• Task brief
Look below for the line that has "def Pair.up (p". Set down the lines from there through the line that has "not meet. -/", exactly as written.
======== Records to process
-- ==== Sys2Proof/Decode.lean ====
section
/-! DEFINITION. The block has no instruction encoding: no row of the table carries bits (spec/opcode_table.json), so no word
spells a command. -/

namespace Sys2Proof

/-- No row of the table gives bits. -/
def decodeTableWord (_nbits _w : Nat) : Option Instr := none

end Sys2Proof
end

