-- ==== Sys2Proof/Config.lean ====
section
/-! DEFINITION. What the spec leaves to the part and gives no number for: constants without a body, so that no proof can
see a value of them (log 1, log 2). -/

namespace Sys2Proof.Config

/-- Half-coefficient `i` of ROM FIR response `k` (12 R533 names the responses and gives no coefficient; log 1). -/
opaque romHalf : Nat → Nat → Rat

/-- CRC-32 of an NV image whose byte layout the spec does not give, as a function of its content (20 R886; log 2). -/
opaque imageCrc : List Nat → Word

/-- Sensed resistance of a heater whose current sum is 0, as a function of its voltage sum (11 R490 gives no quotient; log 25). -/
opaque rsZero : Int → Rat

/-- Phase, in 0.01° before wrapping, of an impedance result whose response or reference has length 0 (13 R593; log 88). -/
opaque zPhase : Nat → Int

/-- AGE field of a stream's overflow entry whose age its 12 bits do not hold (15 R685; log 89). -/
opaque overAge : Nat → BitVec 12

/-- Event code of the RESET entry, which 07 R335 does not list (03 R138; log 30). -/
opaque resetEvent : BitVec 16

/-- Value of a VOID sample of channels 14–17, which forms no R_h, as a function of both sums (11 R491, R492; log 26). -/
opaque heaterVoid : Int → Int → Int

/-- Level of the SYNC (0) or WAKE (1) pin in an elapsed tick: an input of which the rows tell only the rising edges (20 R898;
log 51). -/
opaque pinLevel : Nat → Nat → Bool

/-- SHARE or KEEP, before its range is applied, of a Span tail whose value the lead has not forwarded, by parameter and superframe (19 R845;
log 28). -/
opaque tailSched : Nat → Nat → Nat

end Sys2Proof.Config
end

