/-! ### Marks by span (12 R571, R572) -/

/-- Marks that no span still to come can reach are dropped: the longest span is under 2²⁴ ticks (12 R545). -/
def prune (u : Nat) (ms : List Mark) : List Mark :=
  ms.filter (fun m => match m.last with
    | none => true
    | some l => decide (u ≤ l + 2 ^ 24))

/-- Open a mark of a list, if none of its kind is open. -/
def openIn (k : MarkKind) (u : Nat) (ms : List Mark) : List Mark :=
  if ms.any (fun m => m.kind == k && m.last.isNone) then ms else { kind := k, first := u, last := none } :: prune u ms

/-- Close the open mark of a kind; `u` is its last tick. -/
def closeIn (k : MarkKind) (u : Nat) (ms : List Mark) : List Mark :=
  ms.map (fun m => if m.kind == k && m.last.isNone then { m with last := some u } else m)

/-- Open a mark on a channel's chain. -/
def markOpen (k : MarkKind) (u : Nat) (c : Chain) : Chain :=
  { c with marks := openIn k u c.marks }

/-- Close the open mark of a kind; `u` is its last tick. -/
def markClose (k : MarkKind) (u : Nat) (c : Chain) : Chain :=
  { c with marks := closeIn k u c.marks }

/-- Mark ticks `u` to `v`. -/
def markAdd (k : MarkKind) (u v : Nat) (c : Chain) : Chain :=
  { c with marks := { kind := k, first := u, last := some v } :: prune u c.marks }

/-- Whether a mark of the kind is open. -/
def markIsOpen (k : MarkKind) (c : Chain) : Bool := c.marks.any (fun m => m.kind == k && m.last.isNone)

/-! ### Chain figures (12 R531–R546) -/

/-- Decimation C of FILT.CIC. -/
def cicC (s : State) (c : Nat) : Nat := 8 * 2 ^ pNat s (idFilt c 0)

/-- Half-coefficients H of the user set a channel selects. -/
def userH (s : State) (c : Nat) : Nat := (vget s.usets (pNat s (idFilt c 2)) []).length

/-- Taps L and decimation F of a channel's response (12 R533). -/
def firLF (s : State) (c : Nat) : Nat × Nat :=
  match pNat s (idFilt c 1) with
  | 0 => (1, 1) | 1 => (23, 2) | 2 => (63, 4) | 3 => (127, 8) | 4 => (255, 8) | 5 => (31, 1) | 6 => (63, 2)
  | _ => (2 * userH s c - 1, 2 ^ pNat s (idFilt c 3))

/-- FIR 7 with an empty set: the configuration cannot run (12 R539, R943). -/
def chainDead (s : State) (c : Nat) : Bool := pNat s (idFilt c 1) == 7 && userH s c == 0

def avgA (s : State) (c : Nat) : Nat := pNat s (idFilt c 4)

/-- Output period P (12 R544). -/
def chainP (s : State) (c : Nat) : Nat := cicC s c * (firLF s c).2 * avgA s c

/-- Response span S (12 R545). -/
def chainS (s : State) (c : Nat) : Nat :=
  4 * (cicC s c - 1) + ((firLF s c).1 - 1) * cicC s c + (avgA s c - 1) * cicC s c * (firLF s c).2 + 1

/-- Group delay G (12 R546). -/
def chainG (s : State) (c : Nat) : Nat := (chainS s c - 1) / 2

/-- Settling count N_G (12 R559). -/
def chainNG (s : State) (c : Nat) : Nat := if chainP s c = 0 then 0 else (chainS s c - 1 + chainP s c - 1) / chainP s c

/-- SCS conversion length in output periods, and P_SCS (12 R563). -/
def chainPscs (s : State) (c : Nat) : Nat :=
  if chainP s c = 0 then 0 else (chainS s c + chainP s c - 1) / chainP s c * chainP s c

/-- A channel's responses cleared: CIC registers, delay line and averager (12 R551, R557). -/
def clearChain (c : Chain) : Chain :=
  { c with integ := Vector.replicate 4 0, comb := Vector.replicate 4 0, fir := [], avg := [] }

/-- The present output grid of a channel, in elapsed ticks (12 R548). -/
def gridBase (s : State) (c : Nat) : Int := (s.ty : Int) + (pNat s (idFilt c 6) : Int)

/-- From the code decided at tick `u` on, the chain runs on the present grid, cleared or not. -/
def chainDue (s : State) (c u : Nat) (clear : Bool) : State :=
  modChain s c (fun ch => { ch with due := ch.due ++ [(u, gridBase s c, clear)] })

/-- The grid's origin, a change still due included. -/
def baseNow (ch : Chain) : Int :=
  match ch.due.getLast? with
  | some d => d.2.1
  | none => ch.base

/-- SCS mode of a running chain: a single conversion, the bursts of VIGIL, or FILT.SCS (12 R563, R564). -/
def scsMode (s : State) (c : Nat) : Bool := (chainOf s c).conv.isSome || (s.u.st == .vigil) || pOn s (idFilt c 5)

/-- Count N_G samples from a reference tick as SETTLING (12 R559). An SCS chain tags the sample whose span straddles the
reference tick instead (12 R561): an entry with none left. -/
def settleFrom (s : State) (c ref : Nat) : State :=
  modChain s c (fun ch => { ch with settle := { ref := ref, left := if scsMode s c then 0 else chainNG s c } :: ch.settle })
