-- ==== Sys2Proof/Machine/Sample.lean ====
section
/-! DEFINITION. What a sample passes through in its output tick (01 R74): the Tripwire (14 R613–R630), the alarm rules (16 R706–R731),
the capture decision (15 R655–R665), the stream (15 R683, R685); then the ranger (09 R412–R416, 10 R452–R455), lead capture
(10 R460) and the demodulation of an impedance check (13 R592–R596). -/

namespace Sys2Proof.Machine

/-! ### Tripwire conditions (14 R618–R624) -/

/-- Settings of a slot, mirrored so that POL 1 reads as POL 0 of negated values; `pol` keeps that its "≥" and "<" are exchanged
(14 R620). -/
structure SlotCfg where
  pol  : Bool
  type : Nat
  mode : Nat
  a    : Rat
  b    : Rat
  rel  : Rat
  tmin : Int
  tmax : Int
  deriving DecidableEq, Repr

def slotSign (s : State) (i : Nat) : Rat := if pNat s (idTrip 3 i) = 1 then -1 else 1

def slotCfg (s : State) (i : Nat) : SlotCfg :=
  let g := slotSign s i
  { pol := pNat s (idTrip 3 i) = 1, type := pNat s (idTrip 0 i), mode := pNat s (idTrip 4 i), a := g * pVal s (idTrip 5 i), b := g * pVal s (idTrip 6 i),
    rel := g * pVal s (idTrip 5 i) - pVal s (idTrip 7 i), tmin := 256 * (pNat s (idTrip 8 i) : Int),
    tmax := 256 * (pNat s (idTrip 9 i) : Int) }

/-- A pair of accepted samples: tags and mirrored values. -/
structure Pair where
  ta : Int
  va : Rat
  tb : Int
  vb : Rat
  deriving DecidableEq, Repr

/-- The pair crosses a level upward, downward; and the instant, in 1/256 tick (14 R618). -/
def Pair.up (p : Pair) (l : Rat) : Bool := decide (p.va < l) && decide (l ≤ p.vb)
def Pair.dn (p : Pair) (l : Rat) : Bool := decide (l < p.va) && decide (p.vb ≤ l)
def Pair.at_ (p : Pair) (l : Rat) : Int :=
  256 * p.ta + (p.tb - p.ta) * max 1 (roundUp (256 * (l - p.va) / (p.vb - p.va)))

/-- "v ≥ l" of a mirrored value: POL 1 makes it "v < l" of the value as it stands, which a value at the level does not meet. -/
def SlotCfg.ge (g : SlotCfg) (v l : Rat) : Bool := if g.pol then decide (l < v) else decide (l ≤ v)

/-- The tracker on its init sample. -/
def trackInit (g : SlotCfg) (t : Int) (v : Rat) : Tracker :=
  { prev := some (t, v), seen := 0, mode := if g.ge v g.a then 1 else 0, at_ := 256 * t, fired := false }

/-- PULSE: mode 1 while in a pulse (14 R621). -/
def trackPulse (g : SlotCfg) (p : Pair) (k : Tracker) : Tracker × Option Int :=
  if k.mode = 0 then (if p.up g.a then ({ k with mode := 1, at_ := p.at_ g.a }, none) else (k, none))
  else if p.dn g.rel then
    let w := p.at_ g.rel - k.at_
    let inside := decide (g.tmin ≤ w) && decide (w ≤ g.tmax)
    ({ k with mode := 0 }, if inside == (g.mode == 0) then some (p.at_ g.rel) else none)
  else (k, none)

/-- RUNT: 0 below, 1 above, 2 rising (14 R622). -/
def trackRunt (g : SlotCfg) (p : Pair) (k : Tracker) : Tracker × Option Int :=
  let m := if k.mode = 0 ∧ p.up g.a then 2 else k.mode
  if m = 2 ∧ g.ge p.vb g.b then
    ({ k with mode := if p.dn g.a then 0 else 1 }, none)
  else if m = 2 ∧ p.dn g.a then ({ k with mode := 0 }, some (p.at_ g.a))
  else if m = 1 ∧ p.dn g.a then ({ k with mode := 0 }, none)
  else ({ k with mode := m }, none)
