/-- The superframe of a bridge that just began: its code, VOID and DEGRADED ticks, warm-up, and the bound episode. -/
def bridgeBegin (s : State) (b : Nat) : State :=
  let g := brgOf s b
  let w := (vget s.seam.drive (4 + b) 0).toNat
  let u := s.t.up
  let s1 := modBrg s b (fun g => { g with code := w, energy := g.charge, charge := 0, limitNow := false, deferNow := g.deferNext,
                                          deferrals := g.deferrals + b2n g.deferNext })
  if !g.running then s1
  else
    let s2 := bridgeBound (if w = 0 then bridgeVoid s1 b else s1) b
    if !g.reached then s2
    else if g.warm != 0 then modBrg s2 b (fun g => { g with warm := g.warm - 1, warmNow := true })
    else modChain (modBrg s2 b (fun g => { g with warmNow := false })) (12 + b) (markClose .warmup (u - 1))

/-- DRIVE_WORD_APPLY (01 R55): at p = 0 the last good copy of each pair; a pair without one keeps its words. -/
def execDriveWordApply (s : State) : Host.Outcome State Fault Refusal :=
  .next (
    if s.t.p ≠ 0 then s
    else
      let w := (List.range 6).foldl (fun v i =>
        match vget s.fd.copies i none with
        | some c => vset v i c
        | none => v) s.fd.drive
      let s1 := { s with fd := { s.fd with drive := w, copies := Vector.replicate 6 none } }
      forEach (forEach s1 (List.range 4) heaterBegin) [0, 1] bridgeBegin)

/-! ### HEATER_MEASUREMENT (11 R489–R492, R513) -/

/-- A clamp flag of group H stands in for per-pin bytes still to come, in the superframe just ended. -/
def heaterProvisional (s : State) : Bool :=
  provisional s 14 ((s.t.up : Int) - s.t.p - 512) (s.t.up - s.t.p - 1)

/-- The sensed resistance of two sums (11 R489, R490); with a current sum of 0 it cannot be formed (00 R17). -/
def sensed (sv si : Int) : Option Rat := if si = 0 then none else some ((sv : Rat) * 6 / ((si : Rat) * (3 / 10)))

/-- A valid measurement, as the unit keeps it. -/
def measOf (h : Heater) : Meas :=
  { ion := (h.doneI : Rat) * (3 / 10) / 6144 * 2048 / (h.doneDuty : Nat), rs := sensed h.doneV h.doneI, d := h.doneDuty,
    bound := h.doneBound }

/-- M(s) of the superframe just ended is valid (11 R491). -/
def measValid (h : Heater) : Bool := decide (64 ≤ h.doneDuty) && h.doneSeen && !h.doneOff && !h.doneVoid

/-- A measurement of L2 to L33 joins the LEADCAL sums. Where its R_s cannot be formed, a free value stands for it, and the run is marked
(11 R496; 00 R17; log 25). -/
def leadSum (rs : Option Rat) (sv : Int) (r : LeadRun) : LeadRun :=
  if r.idx < 4 then r
  else
    let x := rs.getD (Config.rsZero sv)
    let r1 := { r with good := r.good + 1, noRs := r.noRs || rs.isNone }
    if r.idx % 2 = 0 then { r1 with sumA := r.sumA + x } else { r1 with sumB := r.sumB + x }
================
• Written solution
def Pair.up (p : Pair) (l : Rat) : Bool := decide (p.va < l) && decide (l ≤ p.vb)
def Pair.dn (p : Pair) (l : Rat) : Bool := decide (l < p.va) && decide (p.vb ≤ l)
def Pair.at_ (p : Pair) (l : Rat) : Int :=
  256 * p.ta + (p.tb - p.ta) * max 1 (roundUp (256 * (l - p.va) / (p.vb - p.va)))

/-- "v ≥ l" of a mirrored value: POL 1 makes it "v < l" of the value as it stands, which a value at the level does not meet. -/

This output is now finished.